DIRECTIONS FOR THIS TASK: How many lines of the listing below contain the word "inputDue"? Reply with that number alone.

INPUT MATERIAL:
/-- Table 4.4. The S area of an activation. -/
def State.sFields (s : State) (t : Nat) (a : Act) (flags valid : Nat) : Bytes :=
  let head := leBytes 1 t ++ leBytes 1 flags ++ [0] ++ leBytes 1 s.laneState ++ leBytes 4 a.cyc ++ leBytes 4 0 ++
    leBytes 1 s.mode ++ leBytes 1 (b2n s.duplexNow) ++ leBytes 1 (b2n s.board.seatB) ++ [0] ++ leBytes 1 valid ++ [0, 0, 0] ++
    leBytes 4 (s.fget Reg.PARAM_GEN_GEN) ++ leBytes 2 (mget ({} : Prog) s.eng.prog t).gen ++
    leBytes 2 (s.fget (Reg.TASK_SKIP_SKIPS t)) ++ leBytes 4 0 ++ leBytes 8 (samplePt a.g) ++
    leBytes 4 (if t < 16 then s.topoN 0x0202 t 4 2 0 * 250000 else 0) ++ leBytes 4 0 ++ leBytes 8 (mget 0 s.eng.prevTime t) ++
    leBytes 8 0
  mput 0 (s.sStatus (bit s.dup.firstAfter t)) 0 head

/-- R150, R151. One input binding of task `t` is copied. -/
def State.bindOne (s : State) (t valid : Nat) (a : Act) (e : List Byte) : State :=
  let base := s.imgAt t
  let len := leAt e 4 2
  let src := leAt e 8 4
  let n := leAt e 3 1
  let bs :=
    if leAt e 2 1 = 2 then mslice 0 s.sram (rxBase + src) len
    else
      match a.block n with
      | some b => if bit valid n then sub_ b src len else (List.range len).map fun i => s.substByte n (src + i)
      | none => (List.range len).map fun i => s.substByte n (src + i)
  let s := { s with sram := mput 0 s.sram (base + leAt e 0 2) bs }
  if leAt e 2 1 = 1 ∧ leAt e 12 4 ≠ 0xFFFFFFFF then s.wrBit base (leAt e 12 4) (bit valid n && (a.block n).isSome) else s

/-- R68. The conditions of PARK that do not come from a die, as they hold at a sample point: bit 0 ACTIVE, bit 1 zero speed proven, bit 2
debug attached, bit 3 the peer of a pair not in STANDBY and healthy. -/
def State.parkBits (s : State) : Nat :=
  b2n (s.mode == mActive) + 2 * b2n (s.fbit Reg.IL_STAT_ZS_PROVEN) + 4 * b2n (s.fbit Reg.MODE_STAT_DEBUG_UNBOUND) +
    8 * b2n (s.duplexNow && !(s.fget Reg.DUP_STAT_PEER_MODE == mStandby && s.fbit Reg.DUP_STAT_PEER_HEALTHY))

/-- R68, Table 2.12. `PARK_RESULT` for an activation whose sample point found `bits` and whose INPUT blocks are in (DESIGN CHOICE: the
first that applies in the order of R68). -/
def State.parkResult (s : State) (bits : Nat) : Nat :=
  if !bit bits 0 then 5
  else if !bit bits 1 || !s.tractionOff then 2
  else if (List.range 12).any fun k =>
      (s.ilRole k == 1 || s.ilRole k == 2) && !(s.dieValid (chSlot k) && secureState (s.ilRole k) (s.chanIn k 0)) then 3
  else if bit bits 2 then 4
  else if bit bits 3 then 6
  else 1

/-- R150, R151, R112. The inputs of the activation of task `t` are in: its image and its S area are filled, a changed program is
taken, and it is ready. -/
def State.fillAct (s : State) (t : Nat) : State :=
  match s.act t with
  | some a =>
    let (s, swapped, n) := if a.swap then s.takeProgram t else (s, false, 0)
    let s := if n = 0 then s else s.clocks t n
    let valid := (mget 0 a.sArea 0x10).toNat
    let s := { s with sram := mclear (s.imgAt t) (s.imgLen t) s.sram }
    let s := (s.entries 0x0203 t 16).foldl (fun s e => s.bindOne t valid a e) s
    let flags := b2n (bit s.boot.firstScan t) + 2 * b2n (bit s.eng.afterSkip t) + 8 * b2n swapped + 16 * b2n a.parChg
    let sa := s.sFields t a flags valid
    let s := { s with
      boot := { s.boot with firstScan := putBit s.boot.firstScan t false }
      dup := { s.dup with firstAfter := putBit s.dup.firstAfter t false }
      eng := { s.eng with
        afterSkip := putBit s.eng.afterSkip t false
        prevTime := mset 0 s.eng.prevTime t (samplePt a.g) } }
    let s := s.setAct t (some { a with ready := true, sArea := sa, park := s.parkResult a.park })
    (s.answerQuery t).preempt
  | none => s

/-- The activation is filled once it waits for nothing. -/
def State.fillIfIn (s : State) (t : Nat) : State :=
  match s.act t with
  | some a => if a.wait = 0 ∧ !a.waitNet ∧ !a.ready then s.fillAct t else s
  | none => s

/-! ### The sample point -/

/-- R158, R159. The activation of cyclic task `t` due at index `g` is skipped: the one before still runs. -/
def State.skip (s : State) (t g : Nat) : State :=
  match s.act t with
  | some a =>
    let cyc := g / (10 * s.topoN 0x0202 t 4 2 0) % 2 ^ 32
    let s := s.setAct t (some { a with late := true })
    let s := { s with eng := { s.eng with afterSkip := putBit s.eng.afterSkip t true } }
    let s := ((s.fsat (Reg.TASK_SKIP_SKIPS t)).fon Reg.SCHED_FLAGS_OVERRUN).fsat (Reg.TASK_STAT_OVR_RUN t)
    let s := s.recordFrom cTASK_OVERRUN 0 t (leBytes 1 t ++ leBytes 4 cyc)
    let k := s.fget Reg.OVR_CFG_OVR_LIMIT
    if k ≠ 0 ∧ k ≤ s.fget (Reg.TASK_STAT_OVR_RUN t) then s.enterSafe 0x06 t else s
  | none => s

/-- R266. Committed values of the halves at the last commit point at least 62.5 µs before device time `p`. -/
def State.halvesAt (s : State) (p : Nat) : Nat :=
  match s.il.pairs.find? fun x => decide (x.1 + 62500 ≤ p) with
  | some x => x.2
  | none => 0

/-- R26, R145, R151. An activation of task `t` samples at index `g`. -/
def State.startAct (s : State) (t g : Nat) : State :=
  let cyc := if t < 16 then g / (10 * s.topoN 0x0202 t 4 2 0) % 2 ^ 32 else (mget 0 s.eng.evCount t + 1) % 2 ^ 32
  let reads := s.slotsOf t
  let told := reads.filter fun n => (s.link n).inputDue
  let valid := 1 + ((satSlots.filter fun n =>
    if reads.contains n then s.validFor t n && (s.link n).inputDue else s.dieValid n).map fun n => 2 ^ n).sum
  let blocks := (told.filter fun n => (s.link n).inputIn && bit valid n).map fun n => (n, (s.link n).input)
  let a : Act := {
    cyc, g, at_ := s.time.mono
    wait := ((told.filter fun n => !(s.link n).inputIn).map fun n => 2 ^ n).sum
    waitNet := s.netBound t, ready := false, sArea := mset 0 [] 0x10 (BitVec.ofNat 8 valid), blocks
    halves := s.halvesAt (samplePt g), pf := s.power.crossAt.isSome, park := s.parkBits
    parChg := bit s.eng.parPend t, swap := bit s.eng.switchPend t }
  let s := { s with eng := { s.eng with parPend := putBit s.eng.parPend t false } }
  let s := reads.foldl (fun s n => s.setLink n { s.link n with missPend := putBit (s.link n).missPend t false }) s
  let s := if t < 16 then s
    else ({ s with eng := { s.eng with pend := putBit s.eng.pend t false, evCount := mset 0 s.eng.evCount t cyc } }).fset
      (Reg.TASK_STAT_PENDING t) 0
  let s := if a.pf then { s with power := { s.power with taskRun := true } } else s
  let s := ((s.setAct t (some a)).fset (Reg.TASK_CYC_CYCLE t) cyc).fon (Reg.TASK_STAT_ACTIVE_RUN t)
  s.canFreeze t (samplePt g)

/-- R409, R411. The data ranges of the belay set are written into the data area, as outside writes (R174, steps 1 to 3). -/
def State.applyRanges (s : State) : State :=
  let start := 1088 + (8 * (s.telsOf 1).length + 63) / 64 * 64
  (s.belayRanges.foldl (fun (p : State × Nat) r =>
    (p.1.outWrs (blkAddr r.1) (mslice 0 p.1.dup.set p.2 (64 * r.2)), p.2 + 64 * r.2)) (s, start)).1

/-- The sample point of index `gs` (R26). -/
def State.samplePoint (s : State) : State :=
  let s := (s.emitSample).toDev (samplePt s.time.gs)
  let g := s.time.gs
  let s := { s with time := { s.time with gs := max (g + 1) (s.time.dev / 25000 + 1), sampled := false } }
  if !s.running then s
  else
    let s := s.changesAt g
    let s := if s.dup.applyDue then
        let s := ({ s with dup := { s.dup with applyDue := false } }).applyRanges
        s.peerEvent 6
      else s
    let s := ((taskNums.filter fun t => s.dueAt t g).filter fun t => t < 16).foldl
      (fun s t => if (s.act t).isSome then s.skip t g else s) s
    if !s.running || s.eng.frozen then s
    else
      let ts := taskNums.filter fun t => (s.act t).isNone && s.dueAt t g
      let s := s.each satSlots fun s n =>
        s.setLink n { s.link n with inputDue := (s.link n).inputDue && ts.any fun t => (s.slotsOf t).contains n }
      let s := if ts.any fun t => s.netBound t then s.netFreeze s.time.mono else s
      let s := ts.foldl (fun s t => s.startAct t g) s
      ts.foldl (fun s t => s.fillIfIn t) s

/-! ### INPUT deadline, receive image -/

/-- INPUT_DEADLINE (R34). -/
def execInputDeadline (s : State) : Out :=
  if !s.running then .next s
  else
    let g := s.time.gs - 1
    let s := s.toDev (samplePt g + 20000)
    let late := satSlots.filter fun n => (s.link n).inputDue && !(s.link n).inputIn
    let s := late.foldl (fun s n =>
      let s := s.setLink n { s.link n with inputDue := false }
      ((s.lsat (Reg.LINK_MISS_MISSED_INPUTS n)).fon Reg.COMMIT_FLAGS_INPUT_MISS).recordFrom cINPUT_MISS n 31 (leBytes 1 n)) s
    .next ((taskNums.filter fun t => (s.act t).isSome).foldl (fun s t =>
      match s.act t with
      | some a =>
        if a.wait = 0 ∨ a.ready then s
        else
          let v := (mget 0 a.sArea 0x10).toNat
          let v := (satSlots.filter fun n => bit a.wait n).foldl (fun v n => putBit v n false) v
          (s.setAct t (some { a with wait := 0, sArea := mset 0 a.sArea 0x10 (BitVec.ofNat 8 v) })).fillIfIn t
      | none => s) s)

/-- RXIMG_DONE (R365): the checks and the walkers have ended, the receive image is rebuilt, and its readers go on. -/
def execRximgDone (wait : Nat) (s : State) : Out :=
  if !s.net.building then .next s
  else
    let s := s.scFinish
    let s := (s.toMono (s.net.walkAt + s.walkNs + wait)).rebuild
    let us := (s.time.mono - s.net.pAt) / 1000
    let s := (s.fset Reg.RXIMG_RXIMG_US (min 65535 us)).fmax Reg.RXIMG_RXIMG_MAX (min 65535 us)
    .next ((taskNums.filter fun t => (s.act t).isSome).foldl (fun s t =>
      match s.act t with
      | some a =>
        if !a.waitNet then s
        else
          let sigs := if s.ilTask = some t then
              [s.signal (s.ilN 24 2 0), s.signal (s.ilN 26 2 0), s.signal (s.ilN 28 2 0)] else []
          (s.setAct t (some { a with waitNet := false, sigs })).fillIfIn t
      | none => s) s)

/-! ### END -/

/-- R74. The power-fail task has ended or been abandoned. -/
def State.pfDone (s : State) : State := { s with power := { s.power with taskRun := false } }

/-- R342, R355. Requests of an ending activation: content written to transmit buffers, then what `XREQ` requested. -/
def State.endReqs (s : State) (a : Act) : List (Nat × Nat × List Nat) :=
  let objs := (a.xw.map fun p => p.1 / 1024).eraseDups.filter fun o => decide (0x100 ≤ o) && s.bufTx (o - 0x100)
  let words (o : Nat) : List Nat := (List.range' 1 18).map fun w =>
    let x := mget 0 a.xw (o * 1024 + w)
    if x = 0 then (s.buf (o - 0x100)).froz.getD w 0 else x - 1
  (objs.map fun o => (o, 0, words o)) ++ a.reqs.map fun r => (r.1, r.2.1, if 0x100 ≤ r.1 then words r.1 else [])

/-- R155, R161, R163. The activation of task `t` reaches `END`. -/
def State.endTask (s : State) (t : Nat) : State :=
  match s.act t with
  | some a =>
    let s := if s.ilTask = some t then s.ilEval a else s
    let s := (s.clearLatches t).journalEnd t
    let s := a.locks.foldl (fun s o => s.recordFrom cXLOCK_LEAK 0 t (leBytes 1 t ++ leBytes 2 o)) s
    let ns := s.engineNow t - a.at_
    let us := ns / 1000
    let s := (s.fset (Reg.TASK_EXEC_LAST_US t) (clip 16 us)).fmax (Reg.TASK_EXEC_MAX_US t) (clip 16 us)
    let bud := s.topoN 0x0202 t 12 4 0
    let s := if bud ≠ 0 ∧ bud * 1000 < ns then
        ((s.fsat (Reg.TASK_BUD_BUDGET_HITS t)).fon Reg.SCHED_FLAGS_BUDGET).recordFrom cTASK_BUDGET 0 t (leBytes 1 t ++ leBytes 4 us)
      else s
    let s := if a.late then s else s.fset (Reg.TASK_STAT_OVR_RUN t) 0
    let reqs := s.endReqs a
    let chg := (s.ownedBytes t).filterMap fun o =>
      if s.rd (qBase + o) = mget 0 s.eng.qStaged o then none else some (o, s.rd (qBase + o))
    let s : State := { s with eng := { s.eng with
      qStaged := chg.foldl (fun q (c : Nat × Byte) => mset 0 q c.1 c.2) s.eng.qStaged
      ended := s.eng.ended ++ [({ task := t, cyc := a.cyc, g := a.g, reqs, chg } : Ended)] } }
    let s := s.dropAct t
    let s := if a.pf then s.pfDone else s
    let s : State := s.stageNow
    let s : State := if s.mode = mStandby then
        let old := mget [] s.dup.own t
        let r : State := { s with eng := { s.eng with qOut := s.eng.qStaged } }
        { s with dup := { s.dup with own := mset [] s.dup.own t (((a.cyc, outPart fun n => r.dieOut n) :: old).take 4) } }
      else s
    s.taskBoundary.schedule
  | none => s

/-- R117, R189, R204. Clocks of `END`, with which an activation leaves the engine: outside UNBOUND the lag of lane C is added. -/
def State.endClocks (s : State) : Nat := if s.laneState = laneUnbound then 1 else 1 + 4

/-- END (R140). In UNBOUND it is reached when its lane has come to it. -/
def execEnd (l : Lane) (s : State) : Out :=
  s.instr l s.endClocks (wordOk 0x7F 0 0) laneNop fun s t _ => (s.toMono (s.engineNow t)).endTask t

/-- R160. What the abandonment of an event activation leaves: flag, record and count. -/
def State.etAbandoned (s : State) (t : Nat) : State :=
  ((s.fon Reg.SCHED_FLAGS_ET_ABANDON).recordFrom cET_ABANDON 0 t (leBytes 1 t)).fsat (Reg.TASK_STAT_OVR_RUN t)

/-- ET_ABANDON (R160). -/
def execEtAbandon (t : Task) (s : State) : Out :=
  match s.act t with
  | some a =>
    let d := s.topoN 0x0202 t 16 4 10000
    if t.val < 16 ∨ a.pf ∨ d = 0 then .next s
    else
      let s := ((s.toMono (a.at_ + d * 1000)).abandon (2 ^ t.val)).etAbandoned t
      let k := s.fget Reg.OVR_CFG_OVR_LIMIT
      .next (if k ≠ 0 ∧ k ≤ s.fget (Reg.TASK_STAT_OVR_RUN t) then s.enterSafe 0x06 t else s)
  | none => .next s

/-- USER_TIMER_TRIGGER (R147, kind 8): at the next grid point whose index is a multiple of 10 × `TRIG_ARG`. -/
def execUserTimerTrigger (t : Task) (s : State) : Out :=
  let n := 10 * s.topoN 0x0202 t 8 4 0
  if !s.running || !s.taskOn t || s.topoN 0x0202 t 3 1 0 != 8 || n == 0 then .next s
  else .next ((s.toDev (samplePt ((s.time.gs + n - 1) / n * n))).trigger t)

/-! ### PARK -/

/-- XREQ_PARK (R68, R69): code 1 on the system object. -/
def execXreqPark (l : Lane) (s : State) : Out :=
  let code := s.reqCode l
  s.instr l 4 (wordOk 0x62 9 0) (laneXreq fun v c => if v.code c = 1 then v.a.park else unknownReq) fun s t o =>
    if code ≠ 1 then s
    else
      let s := s.fset Reg.PARK_STAT_PARK_RESULT o.ctx.wa.toNat
      if o.ctx.cr && s.power.park == 0 && s.mode == mActive then 
        { s with power := { s.power with park := 1, parkTask := t, parkCyc := match s.act t with | some a => a.cyc | none => 0 } }
      else s

/-! ### Drops of the pairs -/

/-- R265. The commit unit drops both pairs on its own, stale or fast: a STAGE goes out to each field die, even where the pairs are off
already. -/
def State.dropPairs (s : State) (stale : Bool) (data : List Byte) : State :=
  let s := s.modIl fun i => { i with te := false, loop := false, dropAt := some s.time.dev }
  let s := s.each (if s.driving then [6, 7] else []) fun s n => s.setLink n { s.link n with pairsDue := true }
  let s := if stale then ((s.fon Reg.IL_STAT_IL_STALE).fon Reg.IL_FLAGS_STALE_SEEN).record cIL_STALE data
    else ((s.fon Reg.IL_STAT_FAST_DROP).fon Reg.IL_FLAGS_FAST_SEEN).record cIL_FAST_DROP data
  s.stageNow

SOLUTION: 5